В центре этой широкой панорамы — темное пятно: тень от тучи, может быть, — последней тучи рассеянной бури, прошумевшей над благодатной землей. Тень еще бежит по земле. Она похожа на голову бешено мчащейся лошади. Она пронесется мимо, но, кто знает, не останется ли после нее, после отгремевшей бури, незаметный равнодушному глазу след — навсегда прибитая трава, стебель с опавшими листьями, шрам на влажной земле, по которому побежит тонкий ручеек прозрачных слез?..
Таково «Озеро». Есть в нем что-то эпически величавое, могучее. Его можно поставить рядом с гениальной картиной Левитана «Над вечным покоем», где нет покоя, где дуют холодные ветры тревоги (картина хранится в Третьяковской галерее). «Над вечным покоем» — не пейзаж даже, а скорее симфония человеческого страдания и душевного смятения. В «Озере» эти чувства утоляются. Силы земли, солнечный свет, ветер прозрачной и свежей осени утверждают жизнь, ее продолжение, ее стремление вперед. Эта душевная бодрость, эта живущая в красках надежда созвучны светлой вере пушкинской строки, положенной в основу избранной Левитаном темы.
Знаменательно, что «Озеро» — последняя картина умиравшего художника…
Любовь и ненависть
Картины, собранные в музее, сохраняют краски подлинной жизни. Но иной раз полотна, скульптура, рисунки могут «звучать». И если 6 можно было «озвучить» шедевры русских художников, вернув им, в прибавление к краскам, звучание запечатленной жизни, то в тихих музейных залах раздались бы плеск морских волн, величавый шум леса, рыдания погибающих жителей Помпеи, веселый смех сибирячек под стенами снежного городка, стоны матерей, провожающих новобранцев, могучее «ура!» скобелевских полков, шепот федотовской свахи, конский топот, звуки клавесина…

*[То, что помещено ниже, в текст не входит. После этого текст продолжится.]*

-- ==== Sys2Proof/Machine/Events.lean ====
section
/-!
DEFINITION. The Phase Event Table (chapter "Phase scheduler", R382 to R399): scanning, commit, placement and actions of
events, event cells, captures and placer calibration.
-/

namespace Sys2Proof.Machine

/-- Does the event engine run (R396)? -/
def Hw.engineRuns (h : Hw) : Bool := h.node.state == .run || h.node.state == .degraded || h.node.state == .safe

/-- May an entry fire: enabled, armed, its tracker driving events, no parity error (R373, R397)? -/
def Hw.entryLive (h : Hw) (d e : Nat) : Bool :=
  h.engineRuns && h.armed d e && h.trkFires d (h.rd d R.PHS_EVTC_TRK e) && !(h.evt d).bad.contains e

/-- How far the crossing lies ahead in the entry's direction, in 2⁻⁶⁴ turn; not positive where it is reached (R383). -/
def Hw.toCross (h : Hw) (d e next : Nat) : Int :=
  let t := h.rd d R.PHS_EVTC_TRK e
  let dist := signed 96 (toTwos 96 ((next * 2 ^ 32 : Nat) - (h.thetaNow d t : Int)))
  if h.on d R.PHS_EVTC_DIR e then -dist else dist

/-- The tracker's velocity in the entry's direction. -/
def Hw.speed (h : Hw) (d e : Nat) : Int :=
  let w := (h.trk d (h.rd d R.PHS_EVTC_TRK e)).w
  if h.on d R.PHS_EVTC_DIR e then -w else w

/-- Is the crossing predicted within 4,096 ns, 5,120 core cycles (R384)? -/
def Hw.crossingNear (h : Hw) (d e next : Nat) : Bool := decide (0 < h.speed d e) && decide (h.toCross d e next ≤ h.speed d e * 5120)

/-- Pending entries whose crossing has moved beyond 4,096 ns, or that may not fire, return to the table (R384). -/
def Hw.trimPending (h : Hw) (d : Nat) : Hw :=
  let x := h.evt d
  let keep := x.pending.filter fun e =>
    h.entryLive d e && (match x.next.get none e with
      | some n => h.crossingNear d e n
      | none => false)
  if keep = x.pending then h else h.setPending d keep

/-! ## Placement (R389, R390) -/

/-- Bank of the pin of a pin-edge entry. -/
def Hw.edgeBank (h : Hw) (d e : Nat) : Option Nat :=
  if h.rd d R.PHS_EVTC_ACTION e = 1 then some (low 8 (h.rd d R.PHS_EVTC_PARAM e) / 16) else none

/-- Core time in ns. -/
def Hw.coreNs (h : Hw) : Nat := h.now * 4 / 5

/-- Place an edge of a bank wanted at `tc` ns: a third edge within 16 core cycles (12.8 ns) of two others goes to the first
instant at which a placer is free, and is late (R390). -/
def placeEdge (edges : List (Nat × Nat)) (bank tc : Nat) : Nat × Bool :=
  let near := (edges.filter fun x => x.1 == bank && decide (apart x.2 tc * 5 < 64)).map (·.2)
  if near.length < 2 then (tc, false) else (max tc (near.foldl min (near.headD tc) + 13), true)

/-- Record an edge; edges more than 16 core cycles old occupy no placer. -/
def Hw.noteEdge (h : Hw) (d bank tc : Nat) : Hw :=
  let x := h.evt d
  h.setEvt d { x with edges := (x.edges.filter fun e => decide (h.coreNs ≤ e.2 + 13)) ++ [(bank, tc)] }

/-- Commit an event for `tc`. -/
def Hw.commitAt (h : Hw) (d e next tc : Nat) : Hw :=
  let (tc', late, h) := match h.edgeBank d e with
    | none => (tc, false, h)
    | some b =>
      let (t, l) := placeEdge (h.evt d).edges b tc
      (t, l, h.noteEdge d b t)
  let x := h.evt d
  let vel := velOf (h.trk d (h.rd d R.PHS_EVTC_TRK e)).w
  (h.setEvt d { x with committed := x.committed ++ [⟨e, next, tc', late, vel⟩] }).setPending d (x.pending.filter (· != e))

/-- Is a pending crossing not yet reached and predicted within 256 core cycles (R384)? -/
def Hw.commitDue (h : Hw) (d e next : Nat) : Bool :=
  (h.evt d).pending.contains e && decide (0 < h.toCross d e next) && decide (h.toCross d e next ≤ h.speed d e * 256)

/-- Tc of a crossing, to 1 ns, from the estimate and w as they stand (R384). -/
def Hw.predicted (h : Hw) (d e next : Nat) : Nat :=
  let cyc5 := (2 * h.toCross d e next * 4 + h.speed d e).fdiv (2 * h.speed d e)
  (((h.now * 4 : Nat) + cyc5) / 5).toNat

/-- EVENT_COMMIT (R384, R390): 256 core cycles before its predicted time a pending event is committed; Tc is fixed to 1 ns
from the estimate and w as they stand. -/
def eventCommit (d e : Nat) (h : Hw) : Hw :=
  let h := h.trimPending d
  match (h.evt d).next.get none e with
  | none => h
  | some n =>
    if h.commitDue d e n then h.commitAt d e n (h.predicted d e n) else h

def execEventCommit (die : Die) (entry : Fin 4096) (s : State) : Host.Outcome State Fault Refusal :=
  s.onDie die (eventCommit die.val entry.val)

/-! ## Actions (R386 to R388) -/

/-- The estimate of a tracker at `tc` ns of core time. -/
def Hw.estimateAt (h : Hw) (d t tc : Nat) : Nat :=
  let x := h.trk d t
  toTwos 96 ((x.theta : Int) + (x.w * ((tc * 5 : Nat) - (x.thetaAt * 4 : Nat) : Int)).fdiv 4) / 2 ^ 32

/-- Fabric time in ns at `tc` ns of core time. -/
def Hw.fabricAt (h : Hw) (tc : Nat) : Nat :=
  (((h.ftm.time : Int) + ((tc * 5 : Nat) - (h.now * 4 : Nat) : Int) * 2 ^ 48) / (unitsPerNs : Nat)).toNat

/-- An event cell (R387). -/
def Hw.eventCell (h : Hw) (d : Nat) (c : Commit) (late : Bool) : Cell :=
  let k := low 4 (h.rd d R.PHS_EVTC_PARAM c.entry)
  let data := [0x30, 0x01] ++ leBytes 2 (c.entry + (if late then 2 ^ 15 else 0)) ++ leBytes 1 (h.rd d R.PHS_EVTC_TRK c.entry) ++
    List.replicate 3 0 ++ leBytes 8 c.next ++ leBytes 8 (h.fabricAt c.tc) ++ leBytes 4 (toTwos 32 c.vel)
  blankCell (h.rd d R.PHS_QTGTB_CLASS k) (h.rd d R.PHS_QTGTA_TGTNODE k) (h.rd d R.PHS_QTGTA_TGTDIE k) (h.rd d R.PHS_QTGTA_TGTQ k)
    h.nodeId d data

/-- A queue send (R387): the cell waits in a 64-cell buffer; one that finds it full is discarded. -/
def Hw.queueSend (h : Hw) (d : Nat) (c : Commit) (late : Bool) : Hw :=
  let x := h.evt d
  if x.cells.length < 64 then h.setEvt d { x with cells := x.cells ++ [h.eventCell d c late] }
  else h.bump d R.PHS_EMISC_EVDROP

/-- A capture (R388). -/
def Hw.capture (h : Hw) (d : Nat) (c : Commit) : Hw :=
  let p := h.rd d R.PHS_EVTC_PARAM c.entry
  let k := low 4 p
  let est := h.estimateAt d (bits p 4 3) c.tc
  let h := (h.wr d R.PHS_CAPPL_VALUE (low 32 est) k).wr d R.PHS_CAPPH_VALUE (est / 2 ^ 32) k
  let h := (h.wr d R.PHS_CAPT_VALUE (low 32 (h.fabricAt c.tc)) k).wr d R.PHS_CAPIN_VALUE (h.inWord d (bits p 7 3)) k
  let h := h.wr d R.PHS_CAPSEQ_SEQ (low 16 (h.rd d R.PHS_CAPSEQ_SEQ k + 1)) k
  let new := h.rd d R.PHS_CAPST_NEW
  if bit new k then h.wr d R.PHS_CAPST_OVR (h.rd d R.PHS_CAPST_OVR ||| 2 ^ k) else h.wr d R.PHS_CAPST_NEW (new + 2 ^ k)

/-- The action of an entry (R386). -/
def Hw.act (h : Hw) (d : Nat) (c : Commit) (late : Bool) : Hw :=
  let p := h.rd d R.PHS_EVTC_PARAM c.entry
  match h.rd d R.PHS_EVTC_ACTION c.entry with
  | 1 =>
    let pin := low 8 p
    match bits p 8 2 with
    | 0 => h.setOut d pin false true
    | 1 => h.setOut d pin true true
    | _ => h.setOut d pin (!h.outBit d pin) true
  | 2 => h.phaseRaise d (low 6 p) (bits p 6 2)
  | 3 => h.queueSend d c late
  | 4 => h.capture d c
  | 5 => h.canRelease d (low 4 p)
  | _ => h

/-- NEXT and ARM after a firing (R382). -/
def Hw.afterFire (h : Hw) (d e next : Nat) : Hw :=
  let step := fun (turns : Nat) =>
    let n := toTwos 64 ((next : Int) + (if h.on d R.PHS_EVTC_DIR e then -1 else 1) * ((turns * 2 ^ 32 : Nat) : Int))
    h.setEvt d { h.evt d with next := (h.evt d).next.put none e (some n) }
  match h.rd d R.PHS_EVTC_MODE e with
  | 2 => step 1
  | 3 => step (h.rd d R.PHS_EVTC_N e)
  | _ => h.wr d R.PHS_EVTC_ARM 0 e

/-- A late firing (R385, R390): LATE, its count, and an event for the first in each 1 ms. -/
def Hw.lateFiring (h : Hw) (d e : Nat) : Hw :=
  let h := (h.flag d R.PHS_EVTC_LATE e).bump d R.PHS_ECNT_LATE
  let x := h.evt d
  if firstMs h.now x.lastLate then (h.setEvt d { x with lastLate := some h.now }).report d 0x90 .eventLate e else h

/-- An event fires. -/
def Hw.fire (h : Hw) (d : Nat) (c : Commit) : Hw :=
  let h := (h.wr d R.PHS_EVTC_LATE 0 c.entry).bump d R.PHS_ECNT_FIRED
  let h := if c.late then h.lateFiring d c.entry else h
  (h.act d c c.late).afterFire d c.entry c.next

/-- A committed event leaves the list and fires. -/
def Hw.fireCommit (h : Hw) (d : Nat) (c : Commit) : Hw :=
  (h.setEvt d { h.evt d with committed := (h.evt d).committed.erase c }).fire d c

/-- The committed events of lower entries with the Tc of `c`, in ascending entry order (R399). -/
def sameInstant (l : List Commit) (c : Commit) : List Commit :=
  (List.range c.entry).filterMap fun k => l.find? fun x => x.entry == k && x.tc == c.tc

/-- EVENT_FIRE (R384, R386, R399): a committed event acts in the core cycle containing Tc whatever the estimate or the entry has done
since, and not before; committed events of lower entries with the same Tc act first. -/
def eventFire (d e : Nat) (h : Hw) : Hw :=
  match (h.evt d).committed.find? (·.entry == e) with
  | none => h
  | some c =>
    if h.now < c.tc * 5 / 4 then h
    else (each (sameInstant (h.evt d).committed c) (fun c h => h.fireCommit d c) h).fireCommit d c

def execEventFire (die : Die) (entry : Fin 4096) (s : State) : Host.Outcome State Fault Refusal :=
  s.onDie die (eventFire die.val entry.val)

/-- EVENT_CELL_PRESENT (R387): the oldest event cell is presented at LP once the reservation of its class allows. -/
def eventCellPresent (d : Nat) (h : Hw) : Hw :=
  let x := h.evt d
  match x.cells with
  | [] => h
  | c :: rest =>
    if h.mayPresent d 6 c.klass then (h.setEvt d { x with cells := rest }).present d 6 ⟨c, none⟩ else h

def execEventCellPresent (die : Die) (s : State) : Host.Outcome State Fault Refusal := s.onDie die (eventCellPresent die.val)

/-! ## The scanner (R384, R385, R397) -/

/-- The scanner evaluates one entry: with a parity error it is shut out; reached without a commit it fires at once, late;
near its crossing it becomes pending while the list has room. -/
def scanEntry (d e : Nat) (bad : Bool) (h : Hw) : Hw :=
  let h := h.trimPending d
  let x := h.evt d
  if bad then
    if x.bad.contains e then h
    else
      let h := (h.journalErr d 3 e 2).setEvt d { x with bad := e :: x.bad, pending := x.pending.filter (· != e) }
      (h.raiseFault d 0x50 (8 + e)).report d 0x90 .trackerError e
  else if ¬h.entryLive d e ∨ x.committed.any (·.entry == e) then h
  else
    match x.next.get none e with
    | none => h
    | some n =>
      if h.toCross d e n ≤ 0 then
        let (tc, h) := match h.edgeBank d e with
          | none => (h.coreNs, h)
          | some b => ((placeEdge x.edges b h.coreNs).1, h.noteEdge d b (placeEdge x.edges b h.coreNs).1)
        let h := if x.pending.contains e then h.setPending d (x.pending.filter (· != e)) else h
        h.fire d ⟨e, n, tc, true, velOf (h.trk d (h.rd d R.PHS_EVTC_TRK e)).w⟩
      else if h.crossingNear d e n ∧ ¬x.pending.contains e ∧ x.pending.length < 64 then h.setPending d (x.pending ++ [e])
      else h

/-- The scan with the check of the tracker's state that its crossing prediction reads (R591): a tracker that fails it is Faulted. -/
def entryScan (d e : Nat) (bad trkBad : Bool) (h : Hw) : Hw :=
  if trkBad && !bad && h.entryLive d e then h.trackerFault d (h.rd d R.PHS_EVTC_TRK e) else scanEntry d e bad h

/-- ENTRY_SCAN (R384, R385, R397, R591). -/
def execEntryScan (die : Die) (entry : Fin 4096) (parityBad trackerBad : Bool) (s : State) : Host.Outcome State Fault Refusal :=
  s.onDie die (entryScan die.val entry.val parityBad trackerBad)

/-! ## Arming (R382, R399) -/

/-- ENTRY_ARM (R382, R13, R399): a write of ARM initialises NEXT; where the one-shot fires in the same cycle the write
applies first and the firing's clear stands. A write of 0 disarms. -/
def entryArm (d e : Nat) (arm fires : Bool) (h : Hw) : Hw :=
  if arm then
    let was := h.on d R.PHS_EVTC_ARM e
    let h := h.flag d R.PHS_EVTC_ARM e
    let h := if was then h else h.initNext d e
    if fires then eventFire d e h else h
  else (h.wr d R.PHS_EVTC_ARM 0 e).trimPending d

def execEntryArm (die : Die) (entry : Fin 4096) (arm fires : Bool) (s : State) : Host.Outcome State Fault Refusal :=
  s.onDie die (entryArm die.val entry.val arm fires)

/-- A rewrite of an entry's registers ends its parity error (R397). -/
def Hw.rewriteEntry (h : Hw) (d e : Nat) : Hw :=
  let x := h.evt d
  h.setEvt d { x with bad := x.bad.filter (· != e) }

/-- The engine starts: NEXT of every armed entry is initialised (R396). -/
def Hw.startEngine (h : Hw) (d : Nat) : Hw := iter 8 (fun t h => h.initTracker d t) h

/-- The engine stops: pending entries return to the table; committed events act (R399). -/
def Hw.stopEngine (h : Hw) (d : Nat) : Hw := h.setPending d []

/-! ## Placer calibration (R391, R392) -/

/-- PLACER_CALIBRATION (R391, R392): the calibrator takes the next placer that holds no committed edge. A result more than
0.5 ns off, or a failure, keeps the taps, counts and raises PHS_CAL. -/
def placerCalibration (d : Nat) (ok : Bool) (h : Hw) : Hw :=
  let x := h.evt d
  let b := x.placer / 3
  if 3 ≤ ((x.edges.filter fun e => e.1 == b && decide (h.coreNs ≤ e.2)).length) then h
  else
    let h := h.setEvt d { x with placer := (x.placer + 1) % 36 }
    let h := h.journalErr d 15 x.placer (if ok then 0 else 3)
    if ok then h else ((h.bump d R.PHS_EMISC_CALFAIL).raiseFault d 0x51 b).report d 0x90 .placerCal b

def execPlacerCalibration (die : Die) (ok : Bool) (s : State) : Host.Outcome State Fault Refusal :=
  s.onDie die (placerCalibration die.val ok)

end Sys2Proof.Machine
end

Мне хочется рассказать вам о небольшом рисунке, вглядываясь в который, вспоминаешь песню…
По снежной петербургской мостовой шла, тяжело печатая шаг, казацкая сотня в серых шинелях. Впереди шагал сотник, сбоку — хорунжий. Солдаты пели — не вдумываясь в слова песни, а только ощущая ее ритм, ее маршевый пульс:
Что было думать о словах песни, привычных, как этот вечерний марш по улицам, когда мысли летели вдаль, на Восток, где умирали товарищи, где завершалась почти уже проигранная русско-японская война. Да и вообще думать солдату не положено. За него думают отцы-командиры. А солдатское дело — исполнять приказ.
Солдаты шагали по набережной Невы, а у причалов, накрепко вмерзнув в лед, стыли занесенные снегом суда. Накрененные мачты будто отдавали последние почести погибшему собрату — «Варягу».
… В мастерской сидели два человека. Один, за мольбертом, — писал, другой — позировал. Один — знаменитый художник, академик, прославленный портретист, позировать которому хотели все, начиная с царского семейства. Второй — литератор, чья известность только расправляла крылья. Зато это были могучие крылья Буревестника.
— Валентин Александрович, кто же лучше позирует: Николай Второй или я? — спросил улыбаясь литератор.
— Вы хоть при этом не учите меня писать, — усмехаясь, ответил художник.
Серов действительно в свое время делал парадный портрет царя. Теперь он писал Горького. Каждый, знавший художника, понимал, что означала эта перемена: Серов шел навстречу новым людям, новым идеям — навстречу будущему.
«Пишет меня Серов, — вот приятный и крупный Человек!» — рассказывал Горький в одном из писем.
… Серов и Горький снова погрузились в молчание. А за окном слышалась тяжкая поступь солдатских сапог. Шли казаки.
— Я сейчас собрал много интересных фактов из истории демонстрации на Невском, — рассказывал Горький. — Чудацкая была демонстрация, одни студенты, рабочих войска в город не допустили.
— Говорят, Алексей Максимович, избивали народ зверски!
— Били. Особенно старались шпионы и полиция, а вот дворники, несмотря на то, что были напоены водкой, — держались в стороне. Некоторые из них прятали избиваемых, другие били «для виду», бьют, а шепотом советуют: «Да кричите же, барышня! Кричите, господин! А то полиция увидит, что мы нарочно».